Sorry, but I am not entirely convinced by your explanation. 1SD of 5% just does not explain the bizarre time differences. Even if 2560K was worst case at +3SD (15%) and 5120K was best case at -3SD (-15%), I can't see how that would account for the result. There must be something else at play here.

The result is reproducible. I get the same pattern every time on this machine. It i otherwise idle and mprime runs at normal priority (set to 10 in the menu). Clock frequency is forced to maximum.

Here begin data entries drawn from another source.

theorem unlockedStep_keeps (a1 s) : Keeps 0x17BFFF6 s (unlockedStep a1 s) := by
  unfold unlockedStep
  exact (beginStep_keeps _ _ fun _ => acc_zero rfl).mono

theorem execInternalStepBoundary_keeps (s) : RKeeps 0x17BFFF7 s (execInternalStepBoundary s) := by
  unfold execInternalStepBoundary
  extract_lets f
  have hf : Keeps 0x17BFFF7 s (f s) := (boundaryValues_keeps ..).step ((endStep_keeps ..).step ((carryTo_keeps ..).mono))
  clear_value f
  split
  · split
    · exact RKeeps.next (.refl ..)
    · exact RKeeps.next ((sendCoasted_keeps ..).step ((beginStep_keeps _ _ fun _ => acc_zero rfl).step hf))
  · split
    · exact RKeeps.next (.refl ..)
    · exact RKeeps.next ((unlockedStep_keeps ..).step hf)
  · exact RKeeps.next (.refl ..)

theorem execStepOverrun_keeps (s) : RKeeps 0x17AFFF7 s (execStepOverrun s) := by
  unfold execStepOverrun
  try dsimp only
  repeat'
    first
    | with_reducible exact Keeps.refl _ _
    | with_reducible refine Keeps.ite ?_ ?_
    | with_reducible refine RKeeps.next ?_
    | with_reducible refine RKeeps.ite ?_ ?_
    | with_reducible refine (elapse_keeps ..).step ?_
    | with_reducible refine (fireRest_keeps ..).step ?_
    | with_reducible refine (noteClock_keeps ..).step ?_
    | with_reducible refine (State.setClk_keeps _ _ ?_).step ?_
    | exact fun h => StepClk.ok_of h rfl

theorem unlock_keeps (s) : Keeps 0x17BFFF6 s (unlock s) := by
  unfold unlock
  extract_lets s1
  have h1 : Keeps 0x17BFFF6 s s1 := (boundaryValues_keeps ..).step ((endStep_keeps ..).mono)
  clear_value s1
  exact (unlockedStep_keeps ..).step ((State.setClk_keeps _ _ fun h => StepClk.ok_of h rfl).step h1)

theorem ptpAnew_keeps (s) : Keeps 0x80002 s (ptpAnew s) := by
  unfold ptpAnew
  try dsimp only
  repeat'
    first
    | with_reducible exact Keeps.refl _ _
    | with_reducible refine Keeps.ite ?_ ?_
    | with_reducible refine (setObj_keeps ..).step ?_
    | with_reducible refine (State.setPorts_keeps _ _).step ?_
    | split

theorem writeClock_keeps (a1 a2 s) : Keeps 0x17BFFF6 s (writeClock a1 a2 s).2 := by
  unfold writeClock
  try dsimp only
  repeat'
    first
    | with_reducible exact Keeps.refl _ _
    | with_reducible refine Keeps.ite ?_ ?_
    | with_reducible refine Keeps.ite_snd ?_ ?_
    | with_reducible refine (unlock_keeps ..).step ?_
    | with_reducible refine (writeObj_keeps ..).step ?_
    | with_reducible refine (ptpAnew_keeps ..).step ?_
    | split

theorem execStepClockReconfigure_keeps (a1 a2 a3 s) : RKeeps 0x17BFFF6 s (execStepClockReconfigure a1 a2 a3 s) := by
  unfold execStepClockReconfigure
  try dsimp only
  repeat'
    first
    | with_reducible exact Keeps.refl _ _
    | with_reducible assumption
    | with_reducible refine Keeps.ite ?_ ?_
    | with_reducible refine RKeeps.next ?_
    | with_reducible refine RKeeps.ite ?_ ?_
    | with_reducible refine (writeClock_keeps ..).step ?_
    | with_reducible refine (Keeps.snd (writeClock_keeps ..) (by assumption)).step ?_
    | with_reducible refine objCmd_keeps ?_ ?_
    | split
    | intro _ _ _
    | intro _ _

theorem execSuccessorTakeover_keeps (s) : RKeeps 0x12 s (execSuccessorTakeover s) := by
  unfold execSuccessorTakeover
  try dsimp only
  repeat'
    first
    | with_reducible exact Keeps.refl _ _
    | with_reducible refine Keeps.ite ?_ ?_
    | with_reducible refine RKeeps.next ?_
    | with_reducible refine RKeeps.ite ?_ ?_
    | with_reducible refine (setObj_keeps ..).step ?_
    | with_reducible refine (State.setClk_keeps _ _ ?_).step ?_
    | exact fun h => StepClk.ok_of h rfl

theorem execBackgroundWindowOpen_keeps (s) : RKeeps 0x1291 s (execBackgroundWindowOpen s) := by
  unfold execBackgroundWindowOpen
  try dsimp only
  repeat'
    first
    | with_reducible exact Keeps.refl _ _
    | with_reducible refine Keeps.ite ?_ ?_
    | with_reducible refine RKeeps.next ?_
    | with_reducible refine RKeeps.ite ?_ ?_
    | with_reducible refine (openWindow_keeps ..).step ?_
    | with_reducible refine (carryToPhase_keeps ..).step ?_
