theorem storeRecord_keeps (a1 s) : Keeps 0x17BFFF6 s (storeRecord a1 s) := by
  unfold storeRecord
  try dsimp only
  repeat'
    first
    | with_reducible exact Keeps.refl _ _
    | with_reducible assumption
    | with_reducible refine Keeps.ite ?_ ?_
    | with_reducible refine (deferEntry_keeps ..).step ?_
    | with_reducible refine (unlock_keeps ..).step ?_
    | with_reducible refine (State.setCan_keeps _ _ ?_).step ?_
    | with_reducible refine (State.setDict_keeps _ _).step ?_
    | with_reducible refine Keeps.foldl ?_ ?_
    | with_reducible refine Keeps.foldl_fst ?_ ?_
    | with_reducible refine Keeps.foldl_snd ?_ ?_
    | exact fun h => Can.ok_of h rfl
    | intro _ _ _

theorem startFails_keeps (s) : Keeps 0x8 s (startFails s) := by
  unfold startFails
  try dsimp only
  repeat'
    first
    | with_reducible exact Keeps.refl _ _
    | with_reducible refine Keeps.ite ?_ ?_
    | with_reducible refine (State.setPwr_keeps _ _).step ?_

theorem execDieFailure_keeps (a1 s) : RKeeps 0x8 s (execDieFailure a1 s) := by
  unfold execDieFailure
  try dsimp only
  repeat'
    first
    | with_reducible exact Keeps.refl _ _
    | with_reducible refine Keeps.ite ?_ ?_
    | with_reducible refine RKeeps.next ?_
    | with_reducible refine RKeeps.ite ?_ ?_
    | with_reducible refine (dieFails_keeps ..).step ?_

theorem execTrussFlitCrcFail_keeps (a1 a2 s) : RKeeps 0x40088 s (execTrussFlitCrcFail a1 a2 s) := by
  unfold execTrussFlitCrcFail
  try dsimp only
  repeat'
    first
    | with_reducible exact Keeps.refl _ _
    | with_reducible refine Keeps.ite ?_ ?_
    | with_reducible refine RKeeps.next ?_
    | with_reducible refine RKeeps.ite ?_ ?_
    | with_reducible refine (dieFails_keeps ..).step ?_
    | with_reducible refine (trussCrc_keeps ..).step ?_

theorem execUcieLinkLoss_keeps (s) : RKeeps 0xA s (execUcieLinkLoss s) := by
  unfold execUcieLinkLoss
  try dsimp only
  repeat'
    first
    | with_reducible exact Keeps.refl _ _
    | with_reducible refine Keeps.ite ?_ ?_
    | with_reducible refine RKeeps.next ?_
    | with_reducible refine RKeeps.ite ?_ ?_
    | with_reducible refine (dieFails_keeps ..).step ?_
    | with_reducible refine (setObj_keeps ..).step ?_

theorem measureFirmware_keeps (a1 s) : Keeps 0x10000 s (measureFirmware a1 s) := by
  unfold measureFirmware
  try dsimp only
  repeat'
    first
    | with_reducible exact Keeps.refl _ _
    | with_reducible assumption
    | with_reducible refine Keeps.ite ?_ ?_
    | with_reducible refine (mExtend_keeps ..).step ?_
    | with_reducible refine Keeps.foldl ?_ ?_
    | with_reducible refine Keeps.foldl_fst ?_ ?_
    | with_reducible refine Keeps.foldl_snd ?_ ?_
    | intro _ _ _

theorem bootImages_keeps (a1 s) : OKeeps 0x17BFFF6 s (fun t => t) (bootImages a1 s) := by
  unfold bootImages
  try dsimp only
  repeat'
    first
    | with_reducible exact Keeps.refl _ _
    | with_reducible refine Keeps.ite ?_ ?_
    | with_reducible refine (measureFirmware_keeps ..).step ?_
    | with_reducible refine (setObj_keeps ..).step ?_
    | with_reducible refine (setDom_keeps ..).step ?_
    | with_reducible refine (storeRecord_keeps ..).step ?_
    | with_reducible refine (mExtend_keeps ..).step ?_
    | apply OKeeps.bind
    | with_reducible refine Keeps.getD ?_ ?_
    | with_reducible refine Keeps.getD_snd ?_ ?_
    | apply OKeeps.obind
    | refine OKeeps.map_snd ?_ fun _ => rfl
    | apply OKeeps.map
    | with_reducible refine OKeeps.pure ?_
    | with_reducible exact OKeeps.none
    | with_reducible refine OKeeps.some ?_
    | with_reducible refine OKeeps.ite ?_ ?_
    | with_reducible refine OKeeps.get ?_ (by assumption)
    | with_reducible refine OKeeps.get1 ?_ (by assumption)
    | with_reducible refine OKeeps.get2 ?_ (by assumption)
    | split

theorem trainCtl_keeps (a1 a2 s a3) : Keeps 0x600386 s (trainCtl a1 a2 s a3) := by
  unfold trainCtl
  try dsimp only
  repeat'
    first
    | with_reducible exact Keeps.refl _ _
    | with_reducible assumption
    | with_reducible refine Keeps.ite ?_ ?_
    | with_reducible refine (logEvent_keeps ..).step ?_
    | with_reducible refine (setCtl_keeps ..).step ?_
    | with_reducible refine (freeStep_keeps ..).step ?_
    | with_reducible refine Keeps.foldl ?_ ?_
    | with_reducible refine Keeps.foldl_fst ?_ ?_
    | with_reducible refine Keeps.foldl_snd ?_ ?_
    | intro _ _ _
    | intro _ _
    | split

theorem startTraining_keeps (s) : Keeps 0x200 s (startTraining s) := by
  unfold startTraining
  exact State.setHbm_keeps _ _ fun _ => List.pairwise_map.mpr List.pairwise_lt_range

theorem bootTraining_keeps (a1 s) : Keeps 0x60038E s (bootTraining a1 s) := by
  unfold bootTraining
  try dsimp only
  repeat'
    first
    | with_reducible exact Keeps.refl _ _
    | with_reducible assumption
    | with_reducible refine Keeps.ite ?_ ?_
    | with_reducible refine (hbmFail_keeps ..).step ?_
    | with_reducible refine (trainCtl_keeps ..).step ?_
    | with_reducible refine Keeps.foldl ?_ ?_
    | with_reducible refine Keeps.foldl_fst ?_ ?_
    | with_reducible refine Keeps.foldl_snd ?_ ?_
    | intro _ _ _
    | intro _ _
    | split

theorem initCtl_keeps (a1 s a2) : Keeps 0x20038E s (initCtl a1 s a2) := by
  unfold initCtl
  try dsimp only
  repeat'
    first
    | with_reducible exact Keeps.refl _ _
    | with_reducible refine Keeps.ite ?_ ?_
    | with_reducible refine (hbmFail_keeps ..).step ?_
    | with_reducible refine (logEvent_keeps ..).step ?_
    | with_reducible refine (setCtl_keeps ..).step ?_
    | split

theorem bootCore_keeps (s a1) : Keeps 0x201186 s (bootCore s a1) := by
  unfold bootCore
  try dsimp only
  repeat'
    first
    | with_reducible exact Keeps.refl _ _
    | with_reducible refine Keeps.ite ?_ ?_
    | with_reducible refine (logEvent_keeps ..).step ?_
    | with_reducible refine (setCore_keeps ..).step ?_

theorem bootMemory_keeps (a1 s) : Keeps 0x20138E s (bootMemory a1 s) := by
  unfold bootMemory
  try dsimp only
  repeat'
    first
    | with_reducible exact Keeps.refl _ _
    | with_reducible assumption
    | with_reducible refine Keeps.ite ?_ ?_
    | with_reducible refine (initCtl_keeps ..).step ?_
    | with_reducible refine (bootCore_keeps ..).step ?_
    | with_reducible refine (belowRating_keeps ..).step ?_
    | with_reducible refine Keeps.foldl ?_ ?_
    | with_reducible refine Keeps.foldl_fst ?_ ?_
    | with_reducible refine Keeps.foldl_snd ?_ ?_
    | intro _ _ _
    | intro _ _
    | split

theorem bootSteward_keeps (a1 s) : Keeps 0x21008E s (bootSteward a1 s) := by
  unfold bootSteward
  try dsimp only
  repeat'
    first
    | with_reducible exact Keeps.refl _ _
    | with_reducible refine Keeps.ite ?_ ?_
    | with_reducible refine (mintTo_keeps ..).step ?_
    | with_reducible refine (mExtend_keeps ..).step ?_
    | with_reducible refine (State.setPwr_keeps _ _).step ?_

theorem restoreTenant_keeps (s a1) : Keeps 0x10402 s (restoreTenant s a1) := by
  unfold restoreTenant
  try dsimp only
  repeat'
    first
    | with_reducible exact Keeps.refl _ _
    | with_reducible refine Keeps.ite ?_ ?_
    | with_reducible refine (setObj_keeps ..).step ?_
    | with_reducible refine (setTenant_keeps ..).step ?_
    | with_reducible refine (setKeys_keeps ..).step ?_
    | split

theorem reGrant_keeps (s a1) : Keeps 0x400402 s (reGrant s a1) := by
  unfold reGrant
  try dsimp only
  repeat'
    first
    | with_reducible exact Keeps.refl _ _
    | with_reducible refine Keeps.ite ?_ ?_
    | with_reducible refine (bumpObj_keeps ..).step ?_
    | with_reducible refine (grantNow_keeps ..).step ?_
    | with_reducible refine (setExt_keeps ..).step ?_
    | split

theorem loadRetired_keeps (a1 a2 s) : Keeps 0x100 s (loadRetired a1 a2 s) := by
  induction a1 generalizing a2 s with
  | zero =>
    unfold loadRetired
    try dsimp only
    repeat'
      first
      | with_reducible exact Keeps.refl _ _
  | succ k ih =>
    unfold loadRetired
    try dsimp only
    repeat'
      first
      | with_reducible refine (ih ..).step ?_
      | with_reducible exact Keeps.refl _ _
      | with_reducible refine Keeps.ite ?_ ?_
      | with_reducible refine (retireBank_keeps ..).step ?_
      | with_reducible refine (Keeps.snd (retireBank_keeps ..) (by assumption)).step ?_
      | with_reducible refine (retireGranule_keeps ..).step ?_

theorem toReady_keeps (s) : Keeps 0x251250A s (toReady s) := by
  unfold toReady
  try dsimp only
  repeat'
    first
    | with_reducible exact Keeps.refl _ _
    | with_reducible assumption
    | with_reducible refine Keeps.ite ?_ ?_
    | with_reducible refine (restoreTenant_keeps ..).step ?_
    | with_reducible refine (macMark_keeps ..).step ?_
    | with_reducible refine (setDom_keeps ..).step ?_
    | with_reducible refine (State.setShape_keeps _ _).step ?_
    | with_reducible refine (reGrant_keeps ..).step ?_
    | with_reducible refine (State.setPwr_keeps _ _).step ?_
    | with_reducible refine (loadRetired_keeps ..).step ?_
    | with_reducible refine (State.setRole_keeps _ _).step ?_
    | with_reducible refine Keeps.foldl ?_ ?_
    | with_reducible refine Keeps.foldl_fst ?_ ?_
    | with_reducible refine Keeps.foldl_snd ?_ ?_
    | intro _ _ _
    | intro _ _
    | split

theorem bothEnded_keeps (s) : Keeps 0x251250A s (bothEnded s) := by
  unfold bothEnded
  try dsimp only
  repeat'
    first
    | with_reducible exact Keeps.refl _ _
    | with_reducible refine Keeps.ite ?_ ?_
    | with_reducible refine (toReady_keeps ..).step ?_

theorem ucieUp_keeps (a1 s) : Keeps 0x2 s (ucieUp a1 s) := by
  unfold ucieUp
  try dsimp only
  repeat'
    first
    | with_reducible exact Keeps.refl _ _
    | with_reducible refine Keeps.ite ?_ ?_
    | with_reducible refine (setObj_keeps ..).step ?_

theorem drawNonce_keeps (s) : Keeps 0x410000 s (drawNonce s) := by
  unfold drawNonce
  try dsimp only
  repeat'
    first
    | with_reducible exact Keeps.refl _ _
    | with_reducible refine Keeps.ite ?_ ?_
    | with_reducible refine (State.setMint_keeps _ _ ?_).step ?_
    | with_reducible refine (freeStep_keeps ..).step ?_
    | exact fun h => h

theorem toStep_keeps (a1 s) : Keeps 0x8 s (toStep a1 s) := by
  unfold toStep
  try dsimp only
  repeat'
    first
    | with_reducible exact Keeps.refl _ _
    | with_reducible refine Keeps.ite ?_ ?_
    | with_reducible refine (State.setPwr_keeps _ _).step ?_
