theorem pathSilence_goesAlone {s : State} {n l : Nat} (htwin : s.span.twin = .lead) (hvia : viaGone s = true) (hreqs : s.coh.reqs = [])
    (hn : usCycles (obj s 0x8100 4) = n) (hlink : guardLink s = some l) (hup : linkUp s l = true)
    (hquiet : arrivalWins (s.span.heardGuard + n) (bringsRecord false) s = false) :
    ∃ t, exec (.pathSilence false) s = .next t ∧ t.span.twin = .sole ∧ t.span.mirror = [] ∧ t.span.accepted = [] ∧ Alarmed 4 s t := by
  obtain ⟨hexec, hgone, hspan, -, hcount, hkeep⟩ := exec_pathSilence_guard (by simp [paired, htwin]) hn hlink hup hquiet rfl
  generalize noteSilence (carryTo (s.span.heardGuard + n) s) = u at *
  rw [hgone, hvia, Bool.true_or, if_pos rfl, if_neg (by rw [htwin]; decide), goSole_lead (by rw [hspan, htwin]) (by rw [hkeep.coh rfl, hreqs])]
    at hexec
  refine ⟨_, hexec, ?_⟩
  rw [alarm_span]
  exact ⟨rfl, rfl, rfl, alarmed_of_tal (by exact hcount) 4⟩

end Sys2Proof.Machine
end

section
/-! PROOFS. Spans and twin pairs work together (R576 to R607). -/

namespace Sys2Proof.Machine

/-! ## Records and disagreements (R595 to R601) -/

theorem stepRecord_follows {s : State} (step : Nat) (led dir : BitVec 384) (check : Option Bool) (cmds : List (Nat × Nat × List Byte))
    (seqs : List (Nat × Nat)) (hup : linkUp s 12 = true) (htwin : s.span.twin = .follow) (hpartner : s.span.partner = [])
    (hdis : s.span.disagree = false) (hproving : s.span.proving = none) :
    ∃ t, exec (.stepRecord step led dir [] check seqs cmds) s = .next t ∧ t.span.recordIn = true ∧ t.span.heardVia = s.time.cycle ∧
      t.span.mirror = s.span.mirror ++ cmds.map (fun c => (1, mirrorOf c)) ∧
      (step ≠ s.clk.last ∨ led = s.span.cutLedger ∧ dir = s.span.cutDir → t.span.disagree = false ∧ t.dict = s.dict) ∧
      (step = s.clk.last → led ≠ s.span.cutLedger ∨ dir ≠ s.span.cutDir →
        t.span.disagree = true ∧ t.span.own = none ∧ t.span.other = none ∧ t.span.logAt = s.span.cutLog ∧
          obj t 0x8200 5 = (obj s 0x8200 5 + 1) % 2 ^ 32) := by
  refine ⟨_, exec_stepRecord_follow hup htwin hpartner hproving _ _ _ _ _ _, ?_⟩
  have hmirror : (recordTaken check cmds s).span.mirror = s.span.mirror ++ cmds.map (fun c => (1, mirrorOf c)) := if_pos htwin
  by_cases hdiff : step = s.clk.last ∧ (led ≠ s.span.cutLedger ∨ dir ≠ s.span.cutDir)
  · have ht : digestsCompared step led dir (recordTaken check cmds s) = disagree s.span.cutLog (recordTaken check cmds s) := if_pos hdiff
    rw [ht, disagree_span (s := recordTaken check cmds s) hdis]
    refine ⟨rfl, rfl, hmirror, fun h => ?_, fun _ _ => ⟨rfl, rfl, rfl, rfl, obj_disagree ..⟩⟩
    rcases h with h | ⟨hled, hdir⟩
    · exact absurd hdiff.1 h
    · exact absurd hdiff.2 (by simp [hled, hdir])
  · have ht : digestsCompared step led dir (recordTaken check cmds s) = recordTaken check cmds s := if_neg hdiff
    rw [ht]
    exact ⟨rfl, rfl, hmirror, fun _ => ⟨hdis, rfl⟩, fun h h' => absurd ⟨h, h'⟩ hdiff⟩

theorem digestsCompared_of_ne {step : Nat} {led dir : BitVec 384} {v : State} (h : step ≠ v.clk.last) : digestsCompared step led dir v = v :=
  if_neg fun hd => h hd.1

theorem stepRecord_passes {s : State} (step : Nat) (led dir : BitVec 384) (check : Option Bool) (cmds : List (Nat × Nat × List Byte))
    (seqs : List (Nat × Nat)) {forced : Bool} (hup : linkUp s 12 = true) (hpair : paired s = true) (hpartner : s.span.partner = [])
    (hproving : s.span.proving = some forced) (hstep : step ≠ s.clk.last) :
    ∃ t, exec (.stepRecord step led dir [] check seqs cmds) s = .next t ∧ t.span.proving = none ∧
      obj t 0x8200 7 = (obj s 0x8200 7 + 1) % 2 ^ 32 := by
  have hexec := exec_stepRecord hup hpair hpartner step led dir check cmds seqs
    (handoverJudged_passed (s := recordTaken check cmds s) hproving).symm
  rw [digestsCompared_of_ne (by exact hstep)] at hexec
  exact ⟨_, hexec, rfl, obj_bumpObj_same ..⟩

This thread is taking a wrog turn. This machine is an extreme case to illustrate my point: Every different configuration of CPU, cache, frequenzy, RAM amount, timings and frequenzies, etc, perform differently. All have some strenghts and some weaknesses compared to itself and to other machines participating in GIMPS. The client should have an option to benchmark itself and try to find the perfect thread combination and kind of work for each machine based on benchmarks and wishes of the owner.

[retina]

Okay, so it is not a fluke and not throttling then what could it be? Even just saying that the cache/CPU/etc. configuration is different still does not feel right to me to fully explain the huge discrepancy. Perhaps I am just stubborn, but 5120K faster than 2560K (requires double the data throughput from memory in less than half the time) just can't be sensible. What have I forgotten/overlooked/never-knew?

[lfm]

Quote:

Originally Posted by retina

Okay, so it is not a fluke and not throttling then what could it be? Even just saying that the cache/CPU/etc. configuration is different still does not feel right to me to fully explain the huge discrepancy. Perhaps I am just stubborn, but 5120K faster than 2560K (requires double the data throughput from memory in less than half the time) just can't be sensible. What have I forgotten/overlooked/never-knew?

I think where he sez "pushed to maximum" is a clue (i.e. overclocked?) that the thermal throttling could be the right answer. the thermal profile could be fairly repeatable given the benchamrk starts at about the same temp each time.